### Exercise prompt:
When you reach the line with "### freeSlot -/" in the listing below, transcribe it and each line after it up to and including the line with "(s.freeSlot id).freeIndex = s.freeIndex := rfl", exactly and with nothing else.

### Dataset:
/-! ### stopWaiting -/

@[simp] theorem State.stopWaiting_powered (id : Identity) : (s.stopWaiting id).powered = s.powered := rfl
@[simp] theorem State.stopWaiting_resetHeld (id : Identity) : (s.stopWaiting id).resetHeld = s.resetHeld := rfl
@[simp] theorem State.stopWaiting_phase (id : Identity) : (s.stopWaiting id).phase = s.phase := rfl
@[simp] theorem State.stopWaiting_blockEndDue (id : Identity) : (s.stopWaiting id).blockEndDue = s.blockEndDue := rfl
@[simp] theorem State.stopWaiting_trunkOut (id : Identity) : (s.stopWaiting id).trunkOut = s.trunkOut := rfl
@[simp] theorem State.stopWaiting_exchangeOut (id : Identity) : (s.stopWaiting id).exchangeOut = s.exchangeOut := rfl
@[simp] theorem State.stopWaiting_nextTrunkOut (id : Identity) : (s.stopWaiting id).nextTrunkOut = s.nextTrunkOut := rfl
@[simp] theorem State.stopWaiting_nextExchangeOut (id : Identity) : (s.stopWaiting id).nextExchangeOut = s.nextExchangeOut := rfl
@[simp] theorem State.stopWaiting_records (id : Identity) : (s.stopWaiting id).records = s.records := rfl
@[simp] theorem State.stopWaiting_priorityLane (id : Identity) : (s.stopWaiting id).priorityLane = s.priorityLane := rfl
@[simp] theorem State.stopWaiting_ordinaryLane (id : Identity) : (s.stopWaiting id).ordinaryLane = s.ordinaryLane := rfl
@[simp] theorem State.stopWaiting_slots (id : Identity) : (s.stopWaiting id).slots = s.slots := rfl
@[simp] theorem State.stopWaiting_free (id : Identity) : (s.stopWaiting id).free = s.free := rfl
@[simp] theorem State.stopWaiting_waiting (id : Identity) : (s.stopWaiting id).waiting = s.waiting.filter (· != id) := rfl
@[simp] theorem State.stopWaiting_settings (id : Identity) : (s.stopWaiting id).settings = s.settings := rfl
@[simp] theorem State.stopWaiting_refCounts (id : Identity) : (s.stopWaiting id).refCounts = s.refCounts := rfl
@[simp] theorem State.stopWaiting_store (id : Identity) : (s.stopWaiting id).store = s.store := rfl
@[simp] theorem State.stopWaiting_summary (id : Identity) : (s.stopWaiting id).summary = s.summary := rfl
@[simp] theorem State.stopWaiting_mask (id : Identity) : (s.stopWaiting id).mask = s.mask := rfl
@[simp] theorem State.stopWaiting_part (id : Identity) : (s.stopWaiting id).part = s.part := rfl
@[simp] theorem State.stopWaiting_port (id : Identity) : (s.stopWaiting id).port = s.port := rfl
@[simp] theorem State.stopWaiting_freeIndex (id : Identity) : (s.stopWaiting id).freeIndex = s.freeIndex := rfl
@[simp] theorem State.stopWaiting_pending (id : Identity) : (s.stopWaiting id).pending = s.pending := rfl

/-! ### leaveLanes -/

@[simp] theorem State.leaveLanes_powered (id : Identity) : (s.leaveLanes id).powered = s.powered := rfl
@[simp] theorem State.leaveLanes_resetHeld (id : Identity) : (s.leaveLanes id).resetHeld = s.resetHeld := rfl
@[simp] theorem State.leaveLanes_phase (id : Identity) : (s.leaveLanes id).phase = s.phase := rfl
@[simp] theorem State.leaveLanes_blockEndDue (id : Identity) : (s.leaveLanes id).blockEndDue = s.blockEndDue := rfl
@[simp] theorem State.leaveLanes_trunkOut (id : Identity) : (s.leaveLanes id).trunkOut = s.trunkOut := rfl
@[simp] theorem State.leaveLanes_exchangeOut (id : Identity) : (s.leaveLanes id).exchangeOut = s.exchangeOut := rfl
@[simp] theorem State.leaveLanes_nextTrunkOut (id : Identity) : (s.leaveLanes id).nextTrunkOut = s.nextTrunkOut := rfl
@[simp] theorem State.leaveLanes_nextExchangeOut (id : Identity) : (s.leaveLanes id).nextExchangeOut = s.nextExchangeOut := rfl
@[simp] theorem State.leaveLanes_records (id : Identity) : (s.leaveLanes id).records = s.records := rfl
@[simp] theorem State.leaveLanes_priorityLane (id : Identity) : (s.leaveLanes id).priorityLane = s.priorityLane.filter (· != id) := rfl
@[simp] theorem State.leaveLanes_ordinaryLane (id : Identity) : (s.leaveLanes id).ordinaryLane = s.ordinaryLane.filter (· != id) := rfl
@[simp] theorem State.leaveLanes_slots (id : Identity) : (s.leaveLanes id).slots = s.slots := rfl
@[simp] theorem State.leaveLanes_free (id : Identity) : (s.leaveLanes id).free = s.free := rfl
@[simp] theorem State.leaveLanes_waiting (id : Identity) : (s.leaveLanes id).waiting = s.waiting := rfl
@[simp] theorem State.leaveLanes_settings (id : Identity) : (s.leaveLanes id).settings = s.settings := rfl
@[simp] theorem State.leaveLanes_refCounts (id : Identity) : (s.leaveLanes id).refCounts = s.refCounts := rfl
@[simp] theorem State.leaveLanes_store (id : Identity) : (s.leaveLanes id).store = s.store := rfl
@[simp] theorem State.leaveLanes_summary (id : Identity) : (s.leaveLanes id).summary = s.summary := rfl
@[simp] theorem State.leaveLanes_mask (id : Identity) : (s.leaveLanes id).mask = s.mask := rfl
@[simp] theorem State.leaveLanes_part (id : Identity) : (s.leaveLanes id).part = s.part := rfl
@[simp] theorem State.leaveLanes_port (id : Identity) : (s.leaveLanes id).port = s.port := rfl
@[simp] theorem State.leaveLanes_freeIndex (id : Identity) : (s.leaveLanes id).freeIndex = s.freeIndex := rfl
@[simp] theorem State.leaveLanes_pending (id : Identity) : (s.leaveLanes id).pending = s.pending := rfl

/-! ### freeSlot -/

@[simp] theorem State.freeSlot_powered (id : Identity) : (s.freeSlot id).powered = s.powered := rfl
@[simp] theorem State.freeSlot_resetHeld (id : Identity) : (s.freeSlot id).resetHeld = s.resetHeld := rfl
@[simp] theorem State.freeSlot_phase (id : Identity) : (s.freeSlot id).phase = s.phase := rfl
@[simp] theorem State.freeSlot_blockEndDue (id : Identity) : (s.freeSlot id).blockEndDue = s.blockEndDue := rfl
@[simp] theorem State.freeSlot_trunkOut (id : Identity) : (s.freeSlot id).trunkOut = s.trunkOut := rfl
@[simp] theorem State.freeSlot_exchangeOut (id : Identity) : (s.freeSlot id).exchangeOut = s.exchangeOut := rfl
@[simp] theorem State.freeSlot_nextTrunkOut (id : Identity) : (s.freeSlot id).nextTrunkOut = s.nextTrunkOut := rfl
@[simp] theorem State.freeSlot_nextExchangeOut (id : Identity) : (s.freeSlot id).nextExchangeOut = s.nextExchangeOut := rfl
@[simp] theorem State.freeSlot_records (id : Identity) : (s.freeSlot id).records = s.records := rfl
@[simp] theorem State.freeSlot_priorityLane (id : Identity) : (s.freeSlot id).priorityLane = s.priorityLane := rfl
@[simp] theorem State.freeSlot_ordinaryLane (id : Identity) : (s.freeSlot id).ordinaryLane = s.ordinaryLane := rfl
@[simp] theorem State.freeSlot_slots (id : Identity) : (s.freeSlot id).slots = s.slots.filter (·.identity != id) := rfl
@[simp] theorem State.freeSlot_free (id : Identity) : (s.freeSlot id).free = s.free := rfl
@[simp] theorem State.freeSlot_waiting (id : Identity) : (s.freeSlot id).waiting = s.waiting := rfl
@[simp] theorem State.freeSlot_settings (id : Identity) : (s.freeSlot id).settings = s.settings := rfl
@[simp] theorem State.freeSlot_refCounts (id : Identity) : (s.freeSlot id).refCounts = s.refCounts := rfl
@[simp] theorem State.freeSlot_store (id : Identity) : (s.freeSlot id).store = s.store := rfl
@[simp] theorem State.freeSlot_summary (id : Identity) : (s.freeSlot id).summary = s.summary := rfl
@[simp] theorem State.freeSlot_mask (id : Identity) : (s.freeSlot id).mask = s.mask := rfl
@[simp] theorem State.freeSlot_part (id : Identity) : (s.freeSlot id).part = s.part := rfl
@[simp] theorem State.freeSlot_port (id : Identity) : (s.freeSlot id).port = s.port := rfl
@[simp] theorem State.freeSlot_freeIndex (id : Identity) : (s.freeSlot id).freeIndex = s.freeIndex := rfl
@[simp] theorem State.freeSlot_pending (id : Identity) : (s.freeSlot id).pending = s.pending := rfl

/-! ### restartSearch -/

@[simp] theorem State.restartSearch_powered (id : Identity) : (s.restartSearch id).powered = s.powered := rfl
@[simp] theorem State.restartSearch_resetHeld (id : Identity) : (s.restartSearch id).resetHeld = s.resetHeld := rfl
@[simp] theorem State.restartSearch_phase (id : Identity) : (s.restartSearch id).phase = s.phase := rfl
@[simp] theorem State.restartSearch_blockEndDue (id : Identity) : (s.restartSearch id).blockEndDue = s.blockEndDue := rfl
@[simp] theorem State.restartSearch_trunkOut (id : Identity) : (s.restartSearch id).trunkOut = s.trunkOut := rfl
@[simp] theorem State.restartSearch_exchangeOut (id : Identity) : (s.restartSearch id).exchangeOut = s.exchangeOut := rfl
@[simp] theorem State.restartSearch_nextTrunkOut (id : Identity) : (s.restartSearch id).nextTrunkOut = s.nextTrunkOut := rfl
@[simp] theorem State.restartSearch_nextExchangeOut (id : Identity) : (s.restartSearch id).nextExchangeOut = s.nextExchangeOut := rfl
@[simp] theorem State.restartSearch_records (id : Identity) : (s.restartSearch id).records = s.records := rfl
@[simp] theorem State.restartSearch_priorityLane (id : Identity) : (s.restartSearch id).priorityLane = s.priorityLane := rfl
@[simp] theorem State.restartSearch_ordinaryLane (id : Identity) : (s.restartSearch id).ordinaryLane = s.ordinaryLane := rfl
@[simp] theorem State.restartSearch_free (id : Identity) : (s.restartSearch id).free = s.free := rfl
@[simp] theorem State.restartSearch_waiting (id : Identity) : (s.restartSearch id).waiting = s.waiting := rfl
@[simp] theorem State.restartSearch_settings (id : Identity) : (s.restartSearch id).settings = s.settings := rfl
@[simp] theorem State.restartSearch_refCounts (id : Identity) : (s.restartSearch id).refCounts = s.refCounts := rfl
@[simp] theorem State.restartSearch_store (id : Identity) : (s.restartSearch id).store = s.store := rfl
@[simp] theorem State.restartSearch_summary (id : Identity) : (s.restartSearch id).summary = s.summary := rfl
@[simp] theorem State.restartSearch_mask (id : Identity) : (s.restartSearch id).mask = s.mask := rfl
@[simp] theorem State.restartSearch_part (id : Identity) : (s.restartSearch id).part = s.part := rfl
@[simp] theorem State.restartSearch_port (id : Identity) : (s.restartSearch id).port = s.port := rfl
@[simp] theorem State.restartSearch_freeIndex (id : Identity) : (s.restartSearch id).freeIndex = s.freeIndex := rfl
@[simp] theorem State.restartSearch_pending (id : Identity) : (s.restartSearch id).pending = s.pending := rfl

/-! ### setHearing -/

@[simp] theorem State.setHearing_powered (h : Hearing) : (s.setHearing h).powered = s.powered := rfl
@[simp] theorem State.setHearing_resetHeld (h : Hearing) : (s.setHearing h).resetHeld = s.resetHeld := rfl
@[simp] theorem State.setHearing_phase (h : Hearing) : (s.setHearing h).phase = s.phase := rfl
@[simp] theorem State.setHearing_blockEndDue (h : Hearing) : (s.setHearing h).blockEndDue = s.blockEndDue := rfl
@[simp] theorem State.setHearing_trunkOut (h : Hearing) : (s.setHearing h).trunkOut = s.trunkOut := rfl
@[simp] theorem State.setHearing_exchangeOut (h : Hearing) : (s.setHearing h).exchangeOut = s.exchangeOut := rfl
@[simp] theorem State.setHearing_nextTrunkOut (h : Hearing) : (s.setHearing h).nextTrunkOut = s.nextTrunkOut := rfl
@[simp] theorem State.setHearing_nextExchangeOut (h : Hearing) : (s.setHearing h).nextExchangeOut = s.nextExchangeOut := rfl
@[simp] theorem State.setHearing_records (h : Hearing) : (s.setHearing h).records = s.records := rfl
@[simp] theorem State.setHearing_priorityLane (h : Hearing) : (s.setHearing h).priorityLane = s.priorityLane := rfl
@[simp] theorem State.setHearing_ordinaryLane (h : Hearing) : (s.setHearing h).ordinaryLane = s.ordinaryLane := rfl
@[simp] theorem State.setHearing_slots (h : Hearing) : (s.setHearing h).slots = s.slots := rfl
@[simp] theorem State.setHearing_free (h : Hearing) : (s.setHearing h).free = s.free := rfl
@[simp] theorem State.setHearing_waiting (h : Hearing) : (s.setHearing h).waiting = s.waiting := rfl
@[simp] theorem State.setHearing_settings (h : Hearing) : (s.setHearing h).settings = s.settings := rfl
@[simp] theorem State.setHearing_refCounts (h : Hearing) : (s.setHearing h).refCounts = s.refCounts := rfl
@[simp] theorem State.setHearing_store (h : Hearing) : (s.setHearing h).store = s.store := rfl
@[simp] theorem State.setHearing_summary (h : Hearing) : (s.setHearing h).summary = s.summary := rfl
@[simp] theorem State.setHearing_mask (h : Hearing) : (s.setHearing h).mask = s.mask := rfl
@[simp] theorem State.setHearing_part (h : Hearing) : (s.setHearing h).part = s.part := rfl
@[simp] theorem State.setHearing_port (h : Hearing) : (s.setHearing h).port = { s.port with hearing := h } := rfl
@[simp] theorem State.setHearing_freeIndex (h : Hearing) : (s.setHearing h).freeIndex = s.freeIndex := rfl
@[simp] theorem State.setHearing_pending (h : Hearing) : (s.setHearing h).pending = s.pending := rfl

/-! ### setProfile -/

@[simp] theorem State.setProfile_powered (n : ProfileNumber) (p : Profile) : (s.setProfile n p).powered = s.powered := rfl
@[simp] theorem State.setProfile_resetHeld (n : ProfileNumber) (p : Profile) : (s.setProfile n p).resetHeld = s.resetHeld := rfl
@[simp] theorem State.setProfile_phase (n : ProfileNumber) (p : Profile) : (s.setProfile n p).phase = s.phase := rfl
@[simp] theorem State.setProfile_blockEndDue (n : ProfileNumber) (p : Profile) : (s.setProfile n p).blockEndDue = s.blockEndDue := rfl
@[simp] theorem State.setProfile_trunkOut (n : ProfileNumber) (p : Profile) : (s.setProfile n p).trunkOut = s.trunkOut := rfl
@[simp] theorem State.setProfile_exchangeOut (n : ProfileNumber) (p : Profile) : (s.setProfile n p).exchangeOut = s.exchangeOut := rfl
@[simp] theorem State.setProfile_nextTrunkOut (n : ProfileNumber) (p : Profile) : (s.setProfile n p).nextTrunkOut = s.nextTrunkOut := rfl
@[simp] theorem State.setProfile_nextExchangeOut (n : ProfileNumber) (p : Profile) : (s.setProfile n p).nextExchangeOut = s.nextExchangeOut := rfl
@[simp] theorem State.setProfile_records (n : ProfileNumber) (p : Profile) : (s.setProfile n p).records = s.records := rfl
@[simp] theorem State.setProfile_priorityLane (n : ProfileNumber) (p : Profile) : (s.setProfile n p).priorityLane = s.priorityLane := rfl
@[simp] theorem State.setProfile_ordinaryLane (n : ProfileNumber) (p : Profile) : (s.setProfile n p).ordinaryLane = s.ordinaryLane := rfl
@[simp] theorem State.setProfile_slots (n : ProfileNumber) (p : Profile) : (s.setProfile n p).slots = s.slots := rfl
@[simp] theorem State.setProfile_free (n : ProfileNumber) (p : Profile) : (s.setProfile n p).free = s.free := rfl
@[simp] theorem State.setProfile_waiting (n : ProfileNumber) (p : Profile) : (s.setProfile n p).waiting = s.waiting := rfl
@[simp] theorem State.setProfile_refCounts (n : ProfileNumber) (p : Profile) : (s.setProfile n p).refCounts = s.refCounts := rfl
@[simp] theorem State.setProfile_store (n : ProfileNumber) (p : Profile) : (s.setProfile n p).store = s.store := rfl
@[simp] theorem State.setProfile_summary (n : ProfileNumber) (p : Profile) : (s.setProfile n p).summary = s.summary := rfl
@[simp] theorem State.setProfile_mask (n : ProfileNumber) (p : Profile) : (s.setProfile n p).mask = s.mask := rfl
@[simp] theorem State.setProfile_part (n : ProfileNumber) (p : Profile) : (s.setProfile n p).part = s.part := rfl
@[simp] theorem State.setProfile_port (n : ProfileNumber) (p : Profile) : (s.setProfile n p).port = s.port := rfl
@[simp] theorem State.setProfile_freeIndex (n : ProfileNumber) (p : Profile) : (s.setProfile n p).freeIndex = s.freeIndex := rfl
@[simp] theorem State.setProfile_pending (n : ProfileNumber) (p : Profile) : (s.setProfile n p).pending = s.pending := rfl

### Response below:
/-! ### freeSlot -/

@[simp] theorem State.freeSlot_powered (id : Identity) : (s.freeSlot id).powered = s.powered := rfl
@[simp] theorem State.freeSlot_resetHeld (id : Identity) : (s.freeSlot id).resetHeld = s.resetHeld := rfl
@[simp] theorem State.freeSlot_phase (id : Identity) : (s.freeSlot id).phase = s.phase := rfl
@[simp] theorem State.freeSlot_blockEndDue (id : Identity) : (s.freeSlot id).blockEndDue = s.blockEndDue := rfl
@[simp] theorem State.freeSlot_trunkOut (id : Identity) : (s.freeSlot id).trunkOut = s.trunkOut := rfl
@[simp] theorem State.freeSlot_exchangeOut (id : Identity) : (s.freeSlot id).exchangeOut = s.exchangeOut := rfl
@[simp] theorem State.freeSlot_nextTrunkOut (id : Identity) : (s.freeSlot id).nextTrunkOut = s.nextTrunkOut := rfl
@[simp] theorem State.freeSlot_nextExchangeOut (id : Identity) : (s.freeSlot id).nextExchangeOut = s.nextExchangeOut := rfl
@[simp] theorem State.freeSlot_records (id : Identity) : (s.freeSlot id).records = s.records := rfl
@[simp] theorem State.freeSlot_priorityLane (id : Identity) : (s.freeSlot id).priorityLane = s.priorityLane := rfl
@[simp] theorem State.freeSlot_ordinaryLane (id : Identity) : (s.freeSlot id).ordinaryLane = s.ordinaryLane := rfl
@[simp] theorem State.freeSlot_slots (id : Identity) : (s.freeSlot id).slots = s.slots.filter (·.identity != id) := rfl
@[simp] theorem State.freeSlot_free (id : Identity) : (s.freeSlot id).free = s.free := rfl
@[simp] theorem State.freeSlot_waiting (id : Identity) : (s.freeSlot id).waiting = s.waiting := rfl
@[simp] theorem State.freeSlot_settings (id : Identity) : (s.freeSlot id).settings = s.settings := rfl
@[simp] theorem State.freeSlot_refCounts (id : Identity) : (s.freeSlot id).refCounts = s.refCounts := rfl
@[simp] theorem State.freeSlot_store (id : Identity) : (s.freeSlot id).store = s.store := rfl
@[simp] theorem State.freeSlot_summary (id : Identity) : (s.freeSlot id).summary = s.summary := rfl
@[simp] theorem State.freeSlot_mask (id : Identity) : (s.freeSlot id).mask = s.mask := rfl
@[simp] theorem State.freeSlot_part (id : Identity) : (s.freeSlot id).part = s.part := rfl
@[simp] theorem State.freeSlot_port (id : Identity) : (s.freeSlot id).port = s.port := rfl
@[simp] theorem State.freeSlot_freeIndex (id : Identity) : (s.freeSlot id).freeIndex = s.freeIndex := rfl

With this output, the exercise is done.